▶ [Problem requirements] Collect every line below that contains the word "heatTick".

Data provided below:

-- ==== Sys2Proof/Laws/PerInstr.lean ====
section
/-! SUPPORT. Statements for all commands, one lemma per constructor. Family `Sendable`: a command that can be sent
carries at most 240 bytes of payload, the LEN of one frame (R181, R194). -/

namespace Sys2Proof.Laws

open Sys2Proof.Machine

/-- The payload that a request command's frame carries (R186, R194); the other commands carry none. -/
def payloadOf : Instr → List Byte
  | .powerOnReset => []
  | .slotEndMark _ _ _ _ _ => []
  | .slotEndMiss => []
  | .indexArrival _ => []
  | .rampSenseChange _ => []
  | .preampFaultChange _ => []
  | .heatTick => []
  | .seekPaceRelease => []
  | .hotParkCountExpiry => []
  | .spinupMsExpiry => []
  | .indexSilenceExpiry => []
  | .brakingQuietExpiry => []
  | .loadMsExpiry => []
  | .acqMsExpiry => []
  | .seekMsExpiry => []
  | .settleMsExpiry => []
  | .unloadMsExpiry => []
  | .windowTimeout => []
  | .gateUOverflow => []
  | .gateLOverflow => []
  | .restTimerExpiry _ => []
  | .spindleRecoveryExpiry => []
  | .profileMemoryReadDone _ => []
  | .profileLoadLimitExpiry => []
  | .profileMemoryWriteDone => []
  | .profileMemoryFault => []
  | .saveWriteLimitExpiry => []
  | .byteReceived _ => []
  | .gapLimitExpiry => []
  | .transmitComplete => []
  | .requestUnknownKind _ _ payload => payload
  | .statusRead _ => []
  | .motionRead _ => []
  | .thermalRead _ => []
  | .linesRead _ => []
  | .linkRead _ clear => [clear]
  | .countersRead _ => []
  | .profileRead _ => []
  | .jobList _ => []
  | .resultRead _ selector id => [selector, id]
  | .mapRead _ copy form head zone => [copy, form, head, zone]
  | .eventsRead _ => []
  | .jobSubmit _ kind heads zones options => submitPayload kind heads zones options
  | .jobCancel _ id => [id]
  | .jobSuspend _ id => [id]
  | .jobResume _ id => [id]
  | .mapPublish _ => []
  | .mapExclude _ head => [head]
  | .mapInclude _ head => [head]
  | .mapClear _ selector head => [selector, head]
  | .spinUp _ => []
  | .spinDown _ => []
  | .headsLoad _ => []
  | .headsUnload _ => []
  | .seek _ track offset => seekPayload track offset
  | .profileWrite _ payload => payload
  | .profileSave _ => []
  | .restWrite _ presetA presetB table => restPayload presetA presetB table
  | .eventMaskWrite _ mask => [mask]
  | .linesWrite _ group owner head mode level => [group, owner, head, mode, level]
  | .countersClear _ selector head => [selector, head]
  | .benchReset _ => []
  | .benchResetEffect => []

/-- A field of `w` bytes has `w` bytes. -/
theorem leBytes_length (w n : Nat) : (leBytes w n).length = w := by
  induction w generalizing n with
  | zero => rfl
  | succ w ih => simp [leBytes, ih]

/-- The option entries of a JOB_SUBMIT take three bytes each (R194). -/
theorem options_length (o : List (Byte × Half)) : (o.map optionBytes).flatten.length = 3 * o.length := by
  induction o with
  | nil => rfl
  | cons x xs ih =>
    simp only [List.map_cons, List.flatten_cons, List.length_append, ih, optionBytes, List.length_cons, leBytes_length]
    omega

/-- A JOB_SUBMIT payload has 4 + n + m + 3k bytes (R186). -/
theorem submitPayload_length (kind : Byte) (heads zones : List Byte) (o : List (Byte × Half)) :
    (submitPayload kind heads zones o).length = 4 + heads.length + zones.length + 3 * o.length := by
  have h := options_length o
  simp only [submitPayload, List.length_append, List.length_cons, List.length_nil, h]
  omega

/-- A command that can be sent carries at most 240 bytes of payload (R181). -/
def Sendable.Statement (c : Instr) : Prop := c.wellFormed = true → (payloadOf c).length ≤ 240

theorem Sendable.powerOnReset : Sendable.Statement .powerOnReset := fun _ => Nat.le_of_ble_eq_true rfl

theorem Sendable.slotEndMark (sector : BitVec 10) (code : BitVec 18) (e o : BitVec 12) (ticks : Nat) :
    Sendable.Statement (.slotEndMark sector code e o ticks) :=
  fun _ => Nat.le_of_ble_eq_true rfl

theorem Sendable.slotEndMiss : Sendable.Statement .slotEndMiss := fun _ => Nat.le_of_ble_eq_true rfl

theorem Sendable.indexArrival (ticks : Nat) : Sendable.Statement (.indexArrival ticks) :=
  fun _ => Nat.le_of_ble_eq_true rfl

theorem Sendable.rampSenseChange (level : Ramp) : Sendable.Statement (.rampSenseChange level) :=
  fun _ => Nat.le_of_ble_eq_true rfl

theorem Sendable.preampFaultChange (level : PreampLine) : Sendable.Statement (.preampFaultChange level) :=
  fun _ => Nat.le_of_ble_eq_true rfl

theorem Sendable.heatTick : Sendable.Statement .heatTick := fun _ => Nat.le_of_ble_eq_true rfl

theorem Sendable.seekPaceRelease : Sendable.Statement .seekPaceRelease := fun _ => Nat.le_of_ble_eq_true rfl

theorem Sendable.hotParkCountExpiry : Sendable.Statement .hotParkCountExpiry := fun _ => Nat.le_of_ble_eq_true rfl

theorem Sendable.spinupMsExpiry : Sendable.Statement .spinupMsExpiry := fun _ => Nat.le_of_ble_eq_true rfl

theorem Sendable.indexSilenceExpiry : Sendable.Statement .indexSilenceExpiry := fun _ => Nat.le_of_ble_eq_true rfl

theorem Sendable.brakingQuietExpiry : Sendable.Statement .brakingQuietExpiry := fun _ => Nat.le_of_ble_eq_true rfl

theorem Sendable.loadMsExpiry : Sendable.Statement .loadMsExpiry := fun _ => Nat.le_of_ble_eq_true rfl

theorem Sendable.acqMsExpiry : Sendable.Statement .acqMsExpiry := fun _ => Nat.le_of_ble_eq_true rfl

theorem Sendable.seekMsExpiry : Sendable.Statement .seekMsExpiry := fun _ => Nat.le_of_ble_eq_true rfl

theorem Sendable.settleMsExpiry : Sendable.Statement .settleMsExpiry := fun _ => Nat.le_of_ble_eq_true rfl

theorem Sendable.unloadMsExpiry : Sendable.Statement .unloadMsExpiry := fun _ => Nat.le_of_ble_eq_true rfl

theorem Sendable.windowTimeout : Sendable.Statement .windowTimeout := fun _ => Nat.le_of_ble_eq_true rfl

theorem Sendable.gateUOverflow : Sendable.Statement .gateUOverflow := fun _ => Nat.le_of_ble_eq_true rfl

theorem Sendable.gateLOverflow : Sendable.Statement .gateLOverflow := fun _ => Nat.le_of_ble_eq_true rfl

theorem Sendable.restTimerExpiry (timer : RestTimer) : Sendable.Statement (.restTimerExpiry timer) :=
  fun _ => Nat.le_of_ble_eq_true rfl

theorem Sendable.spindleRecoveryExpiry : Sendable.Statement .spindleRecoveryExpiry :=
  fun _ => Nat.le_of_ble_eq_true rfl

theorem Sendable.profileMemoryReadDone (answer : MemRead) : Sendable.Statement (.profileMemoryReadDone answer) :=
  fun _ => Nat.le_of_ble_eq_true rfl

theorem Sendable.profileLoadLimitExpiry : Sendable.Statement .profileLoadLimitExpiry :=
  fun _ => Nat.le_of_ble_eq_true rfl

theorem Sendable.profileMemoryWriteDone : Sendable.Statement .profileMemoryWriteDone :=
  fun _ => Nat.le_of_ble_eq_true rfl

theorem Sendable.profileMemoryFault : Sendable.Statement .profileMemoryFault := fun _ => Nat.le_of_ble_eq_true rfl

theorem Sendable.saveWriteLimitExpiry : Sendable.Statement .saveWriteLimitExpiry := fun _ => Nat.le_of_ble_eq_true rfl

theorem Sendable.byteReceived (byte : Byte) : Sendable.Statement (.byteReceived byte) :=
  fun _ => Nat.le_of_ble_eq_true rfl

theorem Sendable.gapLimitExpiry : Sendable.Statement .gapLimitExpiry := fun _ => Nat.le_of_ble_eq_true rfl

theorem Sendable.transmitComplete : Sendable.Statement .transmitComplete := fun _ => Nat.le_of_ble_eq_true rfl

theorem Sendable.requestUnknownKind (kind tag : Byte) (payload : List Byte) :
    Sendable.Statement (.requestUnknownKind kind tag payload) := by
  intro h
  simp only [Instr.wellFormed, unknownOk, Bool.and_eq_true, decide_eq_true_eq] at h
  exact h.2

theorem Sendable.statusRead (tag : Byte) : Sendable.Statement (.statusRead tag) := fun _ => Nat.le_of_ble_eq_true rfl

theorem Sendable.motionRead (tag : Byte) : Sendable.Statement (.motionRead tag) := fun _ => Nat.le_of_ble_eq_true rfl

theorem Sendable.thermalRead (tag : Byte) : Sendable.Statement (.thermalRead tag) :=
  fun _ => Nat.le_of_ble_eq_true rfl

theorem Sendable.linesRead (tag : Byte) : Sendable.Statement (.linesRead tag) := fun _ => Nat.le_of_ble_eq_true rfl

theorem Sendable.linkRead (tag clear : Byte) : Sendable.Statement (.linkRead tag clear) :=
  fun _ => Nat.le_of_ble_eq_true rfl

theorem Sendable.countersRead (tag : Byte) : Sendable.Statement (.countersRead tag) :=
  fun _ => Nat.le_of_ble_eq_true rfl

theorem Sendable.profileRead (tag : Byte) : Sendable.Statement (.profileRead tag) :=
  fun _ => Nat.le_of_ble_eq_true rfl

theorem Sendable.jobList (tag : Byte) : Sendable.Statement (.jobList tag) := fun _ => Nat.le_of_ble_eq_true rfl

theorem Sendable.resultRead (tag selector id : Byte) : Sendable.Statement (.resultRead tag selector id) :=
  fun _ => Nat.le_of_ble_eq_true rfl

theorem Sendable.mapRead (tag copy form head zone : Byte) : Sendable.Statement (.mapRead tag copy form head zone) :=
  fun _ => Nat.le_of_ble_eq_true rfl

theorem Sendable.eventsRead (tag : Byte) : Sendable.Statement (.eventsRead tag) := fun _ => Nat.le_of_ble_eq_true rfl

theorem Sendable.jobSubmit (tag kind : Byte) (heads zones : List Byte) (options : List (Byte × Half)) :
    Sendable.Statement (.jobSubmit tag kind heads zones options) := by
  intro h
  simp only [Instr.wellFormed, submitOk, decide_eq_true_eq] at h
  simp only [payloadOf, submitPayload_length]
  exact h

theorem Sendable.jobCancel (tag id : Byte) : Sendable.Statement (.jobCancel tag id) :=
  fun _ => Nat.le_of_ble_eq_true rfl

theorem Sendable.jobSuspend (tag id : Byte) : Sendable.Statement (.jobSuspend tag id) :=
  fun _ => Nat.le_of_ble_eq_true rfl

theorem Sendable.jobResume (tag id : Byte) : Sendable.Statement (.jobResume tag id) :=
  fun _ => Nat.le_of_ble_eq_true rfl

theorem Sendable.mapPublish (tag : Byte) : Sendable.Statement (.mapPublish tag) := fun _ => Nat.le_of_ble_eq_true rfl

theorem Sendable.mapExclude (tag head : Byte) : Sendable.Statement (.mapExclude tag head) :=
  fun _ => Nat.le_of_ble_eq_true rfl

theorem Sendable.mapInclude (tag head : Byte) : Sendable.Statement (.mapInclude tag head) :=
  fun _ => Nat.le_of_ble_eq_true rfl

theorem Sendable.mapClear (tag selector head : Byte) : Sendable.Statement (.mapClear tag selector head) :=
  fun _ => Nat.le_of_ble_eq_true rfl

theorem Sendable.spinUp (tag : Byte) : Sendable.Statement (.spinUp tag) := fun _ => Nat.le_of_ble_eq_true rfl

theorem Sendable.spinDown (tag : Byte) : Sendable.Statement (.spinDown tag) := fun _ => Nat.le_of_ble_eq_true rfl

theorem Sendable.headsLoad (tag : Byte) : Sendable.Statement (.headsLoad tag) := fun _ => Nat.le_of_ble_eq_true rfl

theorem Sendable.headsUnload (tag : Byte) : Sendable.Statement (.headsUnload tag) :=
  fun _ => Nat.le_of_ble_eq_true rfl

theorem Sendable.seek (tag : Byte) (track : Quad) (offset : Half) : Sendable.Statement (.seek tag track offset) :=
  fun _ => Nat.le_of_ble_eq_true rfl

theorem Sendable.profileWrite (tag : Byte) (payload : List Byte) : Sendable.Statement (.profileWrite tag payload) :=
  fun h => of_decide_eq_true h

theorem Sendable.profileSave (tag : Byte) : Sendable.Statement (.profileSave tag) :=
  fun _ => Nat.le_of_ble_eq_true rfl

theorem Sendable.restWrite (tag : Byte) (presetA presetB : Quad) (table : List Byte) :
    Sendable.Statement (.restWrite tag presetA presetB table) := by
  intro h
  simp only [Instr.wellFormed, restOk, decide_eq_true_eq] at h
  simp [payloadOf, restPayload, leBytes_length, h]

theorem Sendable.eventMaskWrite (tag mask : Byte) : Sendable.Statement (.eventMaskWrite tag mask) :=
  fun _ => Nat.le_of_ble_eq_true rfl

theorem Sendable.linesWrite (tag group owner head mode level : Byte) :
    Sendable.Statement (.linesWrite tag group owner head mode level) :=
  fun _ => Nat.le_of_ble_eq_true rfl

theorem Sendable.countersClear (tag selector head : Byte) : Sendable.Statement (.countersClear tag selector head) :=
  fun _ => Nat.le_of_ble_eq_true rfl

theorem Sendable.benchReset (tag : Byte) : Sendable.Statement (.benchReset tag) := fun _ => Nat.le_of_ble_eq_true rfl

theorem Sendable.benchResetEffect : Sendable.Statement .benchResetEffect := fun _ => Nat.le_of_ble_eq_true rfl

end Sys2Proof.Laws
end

End of Data provided.

▶ [Your response]
  | .heatTick => []
theorem Sendable.heatTick : Sendable.Statement .heatTick := fun _ => Nat.le_of_ble_eq_true rfl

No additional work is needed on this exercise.